TASK REQUIREMENTS
Please restate exactly what appears in the records below from the first line to the line where "extent is in" is, that line included.

EXERCISE DATA
┄┄┄┄┄┄
/-! ### Whole writes of the internal units -/

/-- A range written whole for a descriptor, a table or a log: every stripe updated at once, in ascending order (R355). A write to a PAIR
extent is in flight until the partner has acknowledged it (R76). The status is DATA_LOST where a stripe's group is LOST, KEY_RETIRED where the slot is not BOUND. -/
def Chip.writeRange (c : Chip) (port : Nat) (t : Target) (data : List Byte) (be : List Bool) : Chip × Status :=
  if !c.keyUsable t.slot then (c, .keyRetired) else
  let ls := linesWr t.ppa data be
  let (c, ss) := c.mergeAll t ls
  let (c, st) := ss.foldl (fun (a : Chip × Status) e =>
    let (c, o) := a.1.writeStripe port e.1 e.2
    let c := if o.st == .dataLost then
        let c := c.lccDrop (fun x => x.line / 8 == e.1)
        if a.2 == .dataLost then c
        else c.report { cls := .writeRefused, blk := .int, addr := t.pla + ((firstEnabled ls e.1).getD (max (e.1 * 512) t.ppa) - t.ppa),
                        ctx := some t.ctx, tenant := t.tenant }
      else c
    (c, a.2.worse o.st)) (c, .ok)
  match t.pair with
  | some g =>
    let stored := (linesOf t.ppa data.length).map (fun line => (c.view (linePlace line)).bytes)
    let id := c.int.nextId
    let c := (c.addInflight t.handle).setInt { c.int with nextId := id + 1 }
    let c := c.putWrite id { who := .none, tgt := t, stripes := [], mirrors := [], pair := true, status := st, extra := 0, issued := true }
    ((c.mirror g (t.ppa / 64) stored.flatten id).settleWrite id, st)
  | none => (c, st)

/-! ### Lent extents (03_extents.md R82) -/

/-- Free bytes, for control data that lies in a lent extent, whose memory is another package's (log 13). -/
def Chip.freeBytes (c : Chip) (n : Nat) : Chip × List Byte :=
  (upTo n).foldl (fun (a : Chip × List Byte) _ =>
    let (v, c) := a.1.free
    (c, a.2 ++ [v.setWidth 8])) (c, [])

/-- A free entry of the 1,024 for outstanding forwards (DEDUCED, log 16). -/
def Chip.lendFree (c : Chip) : Option Nat :=
  (upTo 1024).find? (fun n => !c.ext.lends.any (fun l => l.txn.toNat == n))

/-- The forward to a lender of an admitted access: source and transaction are the requester's, LENT names the home, no gathering coordinate
and no generation is carried (DEDUCED, log 16). It counts in flight until its LEND_DONE. Whether an entry was free. -/
def Chip.lend (c : Chip) (x : ElbE) (m : Msg) (pla lat : Nat) : Chip × Bool :=
  match c.lendFree with
  | none => (c, false)
  | some n =>
    let c := (c.addInflight x.handle).setExt { c.ext with
      lends := c.ext.lends ++ [⟨x.handle, x.e.lender, m.src, BitVec.ofNat 16 n⟩], inflight := (c.addInflight x.handle).ext.inflight }
    let f : Msg := { m with cls := clsFwd, lent := true, fwded := false, genValid := false, gen := 0, dest := x.e.lender, dport := 0,
                            ctx := BitVec.ofNat 16 x.e.lenderCtx, addr := BitVec.ofNat 64 (x.e.place pla) }
    (c.emit (.msg ((((f.withSpec 8 3 0).withSpec 0 3 c.srcNode.toNat).withSpec 3 1 0).withSpec 4 2 n) lat), true)

/-- A REQ-class access of the package's own. -/
def Chip.ownMsg (c : Chip) (op : Byte) (dest : NodeId) (txn ctx addr n : Nat) (data : List Byte) : Msg :=
  { cls := clsReq, opcode := op, dest := dest, src := c.srcNode, txn := BitVec.ofNat 16 txn, ctx := BitVec.ofNat 16 ctx,
    addr := BitVec.ofNat 64 addr, len := flitsOf data.length, bytes := BitVec.ofNat 13 n, data := data }

/-- The next transaction of EXT's own forwards (DESIGN CHOICE, log 12). -/
def Chip.extTxn (c : Chip) : Nat × Chip :=
  (0xC000 + c.pci.nextTxn % 0x4000, c.setPci { c.pci with nextTxn := (c.pci.nextTxn + 1) % 0x4000 })

/-! ### The snoop filter (09_coherence.md R255, R264, R266) -/

def Chip.agent (c : Chip) (n : Nat) : Agent := lookD c.coh.agents n {}
def Chip.putAgent (c : Chip) (n : Nat) (a : Agent) : Chip := c.setCoh { c.coh with agents := put c.coh.agents n a }
def Chip.part (c : Chip) (n : Nat) : List FEnt := lookD c.coh.parts n []
def Chip.putPart (c : Chip) (n : Nat) (l : List FEnt) : Chip := c.setCoh { c.coh with parts := put c.coh.parts n l }

/-- Snoops outstanding, sent or waiting for a slot. -/
def Chip.allSnps (c : Chip) : List Snp := c.coh.snps.map (fun e => e.2) ++ c.coh.queue

/-- An agent's entry for a line, and every agent that holds the line with its state: an entry whose BINV is outstanding counts until the
answer (R266), unless a writeback, a notice or a snoop's answer has given the line up. -/
def Chip.fent (c : Chip) (n line : Nat) : Option FEnt := (c.part n).find? (fun e => e.line == line)
def Chip.holders (c : Chip) (line : Nat) : List (Nat × Bool) :=
  c.coh.parts.filterMap (fun p => (p.2.find? (fun e => e.line == line)).map (fun e => (p.1, e.m)))
  ++ (c.allSnps.filter (fun s => s.op == 0x54 && s.line == line && !s.crossed)).map (fun s => (s.agent, s.m))

/-! ### The tile-check table (07_operators.md R217) -/

/-- A whole read of the table: the order of checks, then every line. The table in a lent extent is read with free bytes (log 13). -/
def Chip.unitRead (c : Chip) (elb port : Nat) (r : Req) : Chip × Status × Nat × List Byte :=
  let (c, v, _, _) := c.checkRead elb port r
  match v with
  | .retry => (c, .busyRetry, 0, [])
  | .refuse n st _ => (c, st, n, [])
  | .granted x =>
    if x.e.lent then
      let (t, c) := c.extTxn
      let (c, d) := ((c.lend x (c.ownMsg 0x01 x.e.lender t 0 0 r.bytes []) r.pla 9).1).freeBytes r.bytes
      (c, .ok, 0, d)
    else
      let (c, st, d) := c.readRange port (x.target r.pla) r.bytes
      (c, st, 0, d)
┄┄┄┄┄┄
TASK ANSWER
/-! ### Whole writes of the internal units -/

/-- A range written whole for a descriptor, a table or a log: every stripe updated at once, in ascending order (R355). A write to a PAIR
extent is in flight until the partner has acknowledged it (R76). The status is DATA_LOST where a stripe's group is LOST, KEY_RETIRED where the slot is not BOUND. -/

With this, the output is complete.